Task requirements – Beneath this task are records; print exactly the stretch of them from the line with "c.watchSpeed.tapIr = c.tapIr" through the line with "c.watchSpeed.portWords = c.portWords", both ends included.

*** Opening Given information ***

@[simp] theorem Chip.watchSpeed_keeps (c : Chip)  :
    c.watchSpeed.st = c.st ∧ c.watchSpeed.phase = c.phase ∧ c.watchSpeed.regs = c.regs ∧ c.watchSpeed.shadow = c.shadow ∧
    c.watchSpeed.staged = c.staged ∧ c.watchSpeed.grpLeft = c.grpLeft ∧ c.watchSpeed.latches = c.latches ∧
    c.watchSpeed.out = c.out ∧ c.watchSpeed.fresh = c.fresh ∧ c.watchSpeed.mbx = c.mbx ∧ c.watchSpeed.reports = c.reports ∧
    c.watchSpeed.adm = c.adm ∧ c.watchSpeed.regions = c.regions ∧ c.watchSpeed.pairs = c.pairs ∧ c.watchSpeed.loops = c.loops ∧
    c.watchSpeed.mailbox = c.mailbox ∧ c.watchSpeed.portTag = c.portTag ∧ c.watchSpeed.events = c.events ∧
    c.watchSpeed.freshMark = c.freshMark ∧ c.watchSpeed.shm = c.shm ∧ c.watchSpeed.effects = c.effects ∧
    c.watchSpeed.marchSlice = c.marchSlice ∧ c.watchSpeed.marchBuf = c.marchBuf ∧ c.watchSpeed.marchStand = c.marchStand ∧
    c.watchSpeed.tapIr = c.tapIr ∧ c.watchSpeed.tapDr = c.tapDr ∧ c.watchSpeed.tapScan = c.tapScan ∧
    c.watchSpeed.tapHold = c.tapHold ∧ c.watchSpeed.scanStep = c.scanStep ∧ c.watchSpeed.rolling = c.rolling ∧
    c.watchSpeed.admitted = c.admitted ∧ c.watchSpeed.parts = c.parts ∧ c.watchSpeed.bankA = c.bankA ∧
    c.watchSpeed.bankB = c.bankB ∧ c.watchSpeed.active = c.active ∧ c.watchSpeed.refLost = c.refLost ∧
    c.watchSpeed.portWords = c.portWords ∧ c.watchSpeed.retiredNv = c.retiredNv ∧ c.watchSpeed.released = c.released ∧
    c.watchSpeed.refGood = c.refGood ∧ c.watchSpeed.adcs = c.adcs ∧ c.watchSpeed.cmps = c.cmps ∧ c.watchSpeed.pfus = c.pfus ∧
    c.watchSpeed.pgs = c.pgs ∧ c.watchSpeed.charges = c.charges ∧ c.watchSpeed.scEvents = c.scEvents ∧
    c.watchSpeed.scResp = c.scResp ∧ c.watchSpeed.links = c.links ∧ c.watchSpeed.isnLines = c.isnLines ∧
    c.watchSpeed.switched = c.switched ∧ c.watchSpeed.drives = c.drives ∧ c.watchSpeed.acts = c.acts ∧
    c.watchSpeed.convs = c.convs ∧ c.watchSpeed.seqs = c.seqs ∧ c.watchSpeed.refCorr = c.refCorr ∧
    c.watchSpeed.pilots = c.pilots ∧ c.watchSpeed.chans = c.chans ∧ c.watchSpeed.doms = c.doms ∧
    c.watchSpeed.supRuns = c.supRuns ∧ c.watchSpeed.dlPend = c.dlPend ∧ c.watchSpeed.ken = c.ken ∧ c.watchSpeed.ports = c.ports ∧
    c.watchSpeed.el = c.el ∧ c.watchSpeed.sec = c.sec ∧ c.watchSpeed.cans = c.cans ∧ c.watchSpeed.mdio = c.mdio ∧
    c.watchSpeed.wipe = c.wipe ∧ c.watchSpeed.mods = c.mods ∧ c.watchSpeed.flushAt = c.flushAt ∧ c.watchSpeed.lifeNv = c.lifeNv ∧
    c.watchSpeed.genA = c.genA ∧ c.watchSpeed.genB = c.genB ∧ c.watchSpeed.sealA = c.sealA ∧ c.watchSpeed.sealB = c.sealB ∧
    c.watchSpeed.start = c.start := by
  and_intros <;> rfl
@[simp] theorem Chip.rd_watchSpeed (c : Chip)  (k : Nat) : c.watchSpeed.rd k = c.rd k := rfl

*** Closing Given information ***

Response –
    c.watchSpeed.tapIr = c.tapIr ∧ c.watchSpeed.tapDr = c.tapDr ∧ c.watchSpeed.tapScan = c.tapScan ∧
    c.watchSpeed.tapHold = c.tapHold ∧ c.watchSpeed.scanStep = c.scanStep ∧ c.watchSpeed.rolling = c.rolling ∧
    c.watchSpeed.admitted = c.admitted ∧ c.watchSpeed.parts = c.parts ∧ c.watchSpeed.bankA = c.bankA ∧
    c.watchSpeed.bankB = c.bankB ∧ c.watchSpeed.active = c.active ∧ c.watchSpeed.refLost = c.refLost ∧
    c.watchSpeed.portWords = c.portWords ∧ c.watchSpeed.retiredNv = c.retiredNv ∧ c.watchSpeed.released = c.released ∧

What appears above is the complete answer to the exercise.